Dizkezia adalah suatu gejala nyeri ketika buang air besar. Biasanya seringkali disebabkan oleh peradangan di mukosa usus besar atau rektum. Diskezia adalah tanda klinis dan bukan penyakit, sebagai konsekuensi dari penyakit lain yang endasari, misalnya, radang usus besar, konstipasi, infeksi parasit di saluran cerna, iritasi lokal saluran cerna (misalnya karena invasif E.coli). Penyebab lainya yang penting adalah konstipasi. Konstipasi adalah kesulitan atau nyeri dalam mengeluarkan eses karena kurangnya atau tidak adanya gerakan peristaltik usus. Selain itu, bisa juga terdapat massa atau benjolan di saluran cerna, yang merupakan tumor atau keganasan di usus.

Diskezia-doktersehat

Pada bayi baru lahir, bayi sering mengalami konstipasi dan sedang belajar untuk mengejan, dan kondisi ini menyebabkan bayi menangis kencang. Kondisi ini juga disebut diskezia. Tinja juga tidak selalu keras, dan tidak berdarah. Namun bayi menangis karena sedang belajar untuk buang air besar.

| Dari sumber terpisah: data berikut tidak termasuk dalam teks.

@[simp] theorem execSvclr_ok (a : BitVec 6) (m : BitVec 2) (s : State) (hs : s.memoriesOk) : Out.memoriesOk (execSvclr a m s) := by
  unfold execSvclr
  try dsimp only
  repeat' first
    | split | intro _ | with_reducible assumption | with_reducible refine (Out.memoriesOk_next _).2 ?_
    | with_reducible apply foldl_ok | with_reducible apply foldl_pair_ok | with_reducible apply State.onIssuer_ok
    | with_reducible apply State.vec_ok | with_reducible apply State.mems_ok | with_reducible apply State.taskOp_ok
    | with_reducible apply State.strataOp_ok | with_reducible apply State.asyncOp_ok | with_reducible apply State.mtxOp_ok
    | with_reducible apply State.partOp_ok | with_reducible apply State.again_ok | with_reducible apply State.perform_ok
    | with_reducible apply State.raise_ok | with_reducible apply State.retire_ok
  all_goals try simp (maxDischargeDepth := 40) [*]

@[simp] theorem execQueueAccept_ok (wave : Nat) (s : State) (hs : s.memoriesOk) : Out.memoriesOk (execQueueAccept wave s) := by
  unfold execQueueAccept
  try dsimp only
  repeat' split
  all_goals simp (maxDischargeDepth := 40) [*]

end Sys2Proof.Machine
end

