@[simp] theorem State.watchOne_ok (s : State) (fn : Nat) (k : Nat) (x : Watch) (t : Touch) (hs : s.memoriesOk) : (State.watchOne s fn k x t).memoriesOk := by
  unfold State.watchOne
  try dsimp only
  repeat' split
  all_goals simp (maxDischargeDepth := 40) [*]

@[simp] theorem State.watch_ok (s : State) (t : Touch) (hs : s.memoriesOk) : (State.watch s t).memoriesOk := by
  unfold State.watch
  try dsimp only
  repeat' first
    | split | intro _ | with_reducible assumption | with_reducible refine (Out.memoriesOk_next _).2 ?_
    | with_reducible apply foldl_ok | with_reducible apply foldl_pair_ok | with_reducible apply State.onIssuer_ok
    | with_reducible apply State.vec_ok | with_reducible apply State.mems_ok | with_reducible apply State.taskOp_ok
    | with_reducible apply State.strataOp_ok | with_reducible apply State.asyncOp_ok | with_reducible apply State.mtxOp_ok
    | with_reducible apply State.partOp_ok | with_reducible apply State.barAccess_ok
    | with_reducible apply State.runCommand_ok | with_reducible apply State.command_ok | with_reducible apply State.onSlot_ok
    | with_reducible apply State.watchOne_ok
  all_goals try simp (maxDischargeDepth := 40) [*]

@[simp] theorem State.correctWord_ok (s : State) (a : Nat) (hs : s.memoriesOk) : (State.correctWord s a).memoriesOk := by
  unfold State.correctWord
  try dsimp only
  repeat' first
    | split | intro _ | with_reducible assumption | with_reducible refine (Out.memoriesOk_next _).2 ?_
    | with_reducible apply foldl_ok | with_reducible apply foldl_pair_ok | with_reducible apply ite_ok | with_reducible apply ite2_ok
    | with_reducible apply State.count_ok
  all_goals try simp (maxDischargeDepth := 40) [*]

@[simp] theorem State.correctRegs_ok (s : State) (wid : Nat) (hit : Nat × Nat × Nat → Bool) (hs : s.memoriesOk) : (State.correctRegs s wid hit).memoriesOk := by
  unfold State.correctRegs
  try dsimp only
  repeat' first
    | split | intro _ | with_reducible assumption | with_reducible refine (Out.memoriesOk_next _).2 ?_
    | with_reducible apply foldl_ok | with_reducible apply foldl_pair_ok | with_reducible apply ite_ok | with_reducible apply ite2_ok
    | with_reducible apply State.count_ok | with_reducible apply State.updWave_ok
  all_goals try simp (maxDischargeDepth := 40) [*]

@[simp] theorem State.correctTouch_ok (s : State) (t : State) (y : Touch) (hs : s.memoriesOk) (ht : t.memoriesOk) : (State.correctTouch s t y).memoriesOk := by
  unfold State.correctTouch
  try dsimp only
  repeat' first
    | split | intro _ | with_reducible assumption | with_reducible refine (Out.memoriesOk_next _).2 ?_
    | with_reducible apply foldl_ok | with_reducible apply foldl_pair_ok | with_reducible apply ite_ok | with_reducible apply ite2_ok
    | with_reducible apply State.correctWord_ok | with_reducible apply State.correctRegs_ok
  all_goals try simp (maxDischargeDepth := 40) [*]

@[simp] theorem State.corrected_ok (s : State) (t : State) (x : Acted) (hs : s.memoriesOk) (ht : t.memoriesOk) : (State.corrected s t x).memoriesOk := by
  unfold State.corrected
  try dsimp only
  repeat' first
    | split | intro _ | with_reducible assumption | with_reducible refine (Out.memoriesOk_next _).2 ?_
    | with_reducible apply foldl_ok | with_reducible apply foldl_pair_ok | with_reducible apply ite_ok | with_reducible apply ite2_ok
    | with_reducible apply State.correctRegs_ok | with_reducible apply State.correctTouch_ok
  all_goals try simp (maxDischargeDepth := 40) [*]

@[simp] theorem State.watched_ok (s : State) (t : State) (x : Acted) (hs : s.memoriesOk) (ht : t.memoriesOk) : (State.watched s t x).memoriesOk := by
  unfold State.watched
  try dsimp only
  repeat' first
    | split | intro _ | with_reducible assumption | with_reducible refine (Out.memoriesOk_next _).2 ?_
    | with_reducible apply foldl_ok | with_reducible apply foldl_pair_ok | with_reducible apply State.onIssuer_ok
    | with_reducible apply State.vec_ok | with_reducible apply State.mems_ok | with_reducible apply State.taskOp_ok
    | with_reducible apply State.strataOp_ok | with_reducible apply State.asyncOp_ok | with_reducible apply State.mtxOp_ok
    | with_reducible apply State.partOp_ok | with_reducible apply State.barAccess_ok
    | with_reducible apply State.runCommand_ok | with_reducible apply State.command_ok | with_reducible apply State.onSlot_ok
    | with_reducible apply State.watch_ok
  all_goals try simp (maxDischargeDepth := 40) [*]

@[simp] theorem State.dropMoves_ok (s : State) (cid : Nat) (hs : s.memoriesOk) : (State.dropMoves s cid).memoriesOk := by
  unfold State.dropMoves
  try dsimp only
  repeat' split
  all_goals simp (maxDischargeDepth := 40) [*]

@[simp] theorem State.killCtx_ok (s : State) (c : Context) (value : Option Nat) (hs : s.memoriesOk) : (State.killCtx s c value).memoriesOk := by
  unfold State.killCtx
  simp (maxDischargeDepth := 40) [*]

@[simp] theorem State.killed_ok (s : State) (c : Context) (value : Option Nat) (hs : s.memoriesOk) : (State.killed s c value).memoriesOk := by
  unfold State.killed
  simp (maxDischargeDepth := 40) [*]

@[simp] theorem State.doKill_ok (s : State) (vf : Nat) (slot : W64) (hs : s.memoriesOk) : (State.doKill s vf slot).2.memoriesOk := by
  unfold State.doKill
  simp (maxDischargeDepth := 40) [*]

@[simp] theorem execKill_ok (vf : Nat) (slot : W64) (s : State) (hs : s.memoriesOk) : Out.memoriesOk (execKill vf slot s) := by
  unfold execKill
  try dsimp only
  repeat' first
    | split | intro _ | with_reducible assumption | with_reducible refine (Out.memoriesOk_next _).2 ?_
    | with_reducible apply foldl_ok | with_reducible apply foldl_pair_ok | with_reducible apply State.onIssuer_ok
    | with_reducible apply State.vec_ok | with_reducible apply State.mems_ok | with_reducible apply State.taskOp_ok
    | with_reducible apply State.strataOp_ok | with_reducible apply State.asyncOp_ok | with_reducible apply State.mtxOp_ok
    | with_reducible apply State.partOp_ok | with_reducible apply State.barAccess_ok
    | with_reducible apply State.runCommand_ok | with_reducible apply State.command_ok | with_reducible apply State.onSlot_ok
    | with_reducible apply State.doKill_ok
  all_goals try simp (maxDischargeDepth := 40) [*]

@[simp] theorem execKillTimerExpiry_ok (ctx : Nat) (s : State) (hs : s.memoriesOk) : Out.memoriesOk (execKillTimerExpiry ctx s) := by
  unfold execKillTimerExpiry
  try dsimp only
  repeat' split
  all_goals simp (maxDischargeDepth := 40) [*]

@[simp] theorem State.doPreempt_ok (s : State) (vf : Nat) (slot : W64) (hs : s.memoriesOk) : (State.doPreempt s vf slot).2.memoriesOk := by
  unfold State.doPreempt
  try dsimp only
  repeat' first
    | split | intro _ | with_reducible assumption | with_reducible refine (Out.memoriesOk_next _).2 ?_
    | with_reducible apply foldl_ok | with_reducible apply foldl_pair_ok | with_reducible apply State.onIssuer_ok
    | with_reducible apply State.vec_ok | with_reducible apply State.mems_ok | with_reducible apply State.taskOp_ok
    | with_reducible apply State.strataOp_ok | with_reducible apply State.asyncOp_ok | with_reducible apply State.mtxOp_ok
    | with_reducible apply State.partOp_ok | with_reducible apply State.barAccess_ok
    | with_reducible apply State.runCommand_ok | with_reducible apply State.command_ok | with_reducible apply State.onSlot_ok
    | with_reducible apply State.updCtx_ok
  all_goals try simp (maxDischargeDepth := 40) [*]

@[simp] theorem execPreempt_ok (vf : Nat) (slot : W64) (s : State) (hs : s.memoriesOk) : Out.memoriesOk (execPreempt vf slot s) := by
  unfold execPreempt
  try dsimp only
  repeat' first
    | split | intro _ | with_reducible assumption | with_reducible refine (Out.memoriesOk_next _).2 ?_
    | with_reducible apply foldl_ok | with_reducible apply foldl_pair_ok | with_reducible apply State.onIssuer_ok
    | with_reducible apply State.vec_ok | with_reducible apply State.mems_ok | with_reducible apply State.taskOp_ok
    | with_reducible apply State.strataOp_ok | with_reducible apply State.asyncOp_ok | with_reducible apply State.mtxOp_ok
    | with_reducible apply State.partOp_ok | with_reducible apply State.barAccess_ok
    | with_reducible apply State.runCommand_ok | with_reducible apply State.command_ok | with_reducible apply State.onSlot_ok
    | with_reducible apply State.doPreempt_ok
  all_goals try simp (maxDischargeDepth := 40) [*]

@[simp] theorem State.breakEntered_ok (s : State) (ids : List Nat) (hs : s.memoriesOk) : (State.breakEntered s ids).memoriesOk := by
  unfold State.breakEntered
  try dsimp only
  repeat' first
    | split | intro _ | with_reducible assumption | with_reducible refine (Out.memoriesOk_next _).2 ?_
    | with_reducible apply foldl_ok | with_reducible apply foldl_pair_ok | with_reducible apply ite_ok | with_reducible apply ite2_ok
    | with_reducible apply State.free_ok | with_reducible apply State.faultOne_ok
  all_goals try simp (maxDischargeDepth := 40) [*]

@[simp] theorem State.withdrawChecks_ok (s : State) (ids : List Nat) (hs : s.memoriesOk) : (State.withdrawChecks s ids).memoriesOk := by
  unfold State.withdrawChecks
  try dsimp only
  repeat' first
    | split | intro _ | with_reducible assumption | with_reducible refine (Out.memoriesOk_next _).2 ?_
    | with_reducible apply foldl_ok | with_reducible apply foldl_pair_ok | with_reducible apply ite_ok | with_reducible apply ite2_ok
  all_goals try simp (maxDischargeDepth := 40) [*]

@[simp] theorem State.withdrawPasses_ok (s : State) (ids : List Nat) (hs : s.memoriesOk) : (State.withdrawPasses s ids).memoriesOk := by
  unfold State.withdrawPasses
  try dsimp only
  repeat' first
    | split | intro _ | with_reducible assumption | with_reducible refine (Out.memoriesOk_next _).2 ?_
    | with_reducible apply foldl_ok | with_reducible apply foldl_pair_ok | with_reducible apply ite_ok | with_reducible apply ite2_ok
    | with_reducible apply State.free_ok
  all_goals try simp (maxDischargeDepth := 40) [*]

@[simp] theorem State.haltWaves_ok (s : State) (ids : List Nat) (hs : s.memoriesOk) : (State.haltWaves s ids).memoriesOk := by
  unfold State.haltWaves
  simp (maxDischargeDepth := 40) [*]

@[simp] theorem execGraceTimerExpiry_ok (ctx : Nat) (s : State) (hs : s.memoriesOk) : Out.memoriesOk (execGraceTimerExpiry ctx s) := by
  unfold execGraceTimerExpiry
  try dsimp only
  repeat' split
  all_goals simp (maxDischargeDepth := 40) [*]

@[simp] theorem State.haltSlip_ok (s : State) (cid : Nat) (hs : s.memoriesOk) : (State.haltSlip s cid).memoriesOk := by
  unfold State.haltSlip
  try dsimp only
  repeat' first
    | split | intro _ | with_reducible assumption | with_reducible refine (Out.memoriesOk_next _).2 ?_
    | with_reducible apply foldl_ok | with_reducible apply foldl_pair_ok | with_reducible apply State.onIssuer_ok
    | with_reducible apply State.vec_ok | with_reducible apply State.mems_ok | with_reducible apply State.taskOp_ok
    | with_reducible apply State.strataOp_ok | with_reducible apply State.asyncOp_ok | with_reducible apply State.mtxOp_ok
    | with_reducible apply State.partOp_ok | with_reducible apply State.barAccess_ok
    | with_reducible apply State.runCommand_ok | with_reducible apply State.command_ok | with_reducible apply State.onSlot_ok
    | with_reducible apply State.setSlip_ok | with_reducible apply State.writeProgress_ok
  all_goals try simp (maxDischargeDepth := 40) [*]

@[simp] theorem State.number_ok {α : Type} (s : State) (l : List α) (hs : s.memoriesOk) : (s.number l).2.memoriesOk :=
  memoriesOk_of hs rfl rfl rfl


@[simp] theorem State.savedOf_ok (s : State) (c : Context) (len : Nat) (hs : s.memoriesOk) : (s.savedOf c len).2.memoriesOk :=
  memoriesOk_of hs rfl rfl rfl


@[simp] theorem execContextSaveComplete_ok (ctx : Nat) (s : State) (hs : s.memoriesOk) : Out.memoriesOk (execContextSaveComplete ctx s) := by
  unfold execContextSaveComplete
  try dsimp only
  repeat' split
  all_goals simp (maxDischargeDepth := 40) [*]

Diskezia pada bayi biasanya mereda sendiri dalam 1-2 minggu tanpa pemberian obat apapun, pada bayi.

Pemeriksaan
Dokter akan mencari riwayat yang berkaitan dengan infeksi saluran kemih dan saluran pencernaan pada. Riwayat yang cermat dan pemeriksaan fisik yang lengkap diperlukan untuk menentukan organ mana yang terkena dan menilai potensi keparahan disfungsi. Gangguan saluran kemih bagian bawah (terutama sistitis atau uretritis) sering menyebabkan hematuria dan pollakiuria, yang mudah terlihat pada sebagian besar pasien. Kebiasaan kencing normal paling sugestif dari diskezia yang disebabkan oleh kelainan kolorektal. Diskezia sebelum buang air besar biasanya menunjukkan adanya lesi obstruktif, sedangkan gangguan inflamasi sering dikaitkan dengan diskezia persisten setelah evakuasi. Riwayat tanda-tanda usus besar mungkin terlihat pada pasien dengan penyakit kolon saja dan pada pasien yang memiliki penyakit kolorektal yang lebih luas.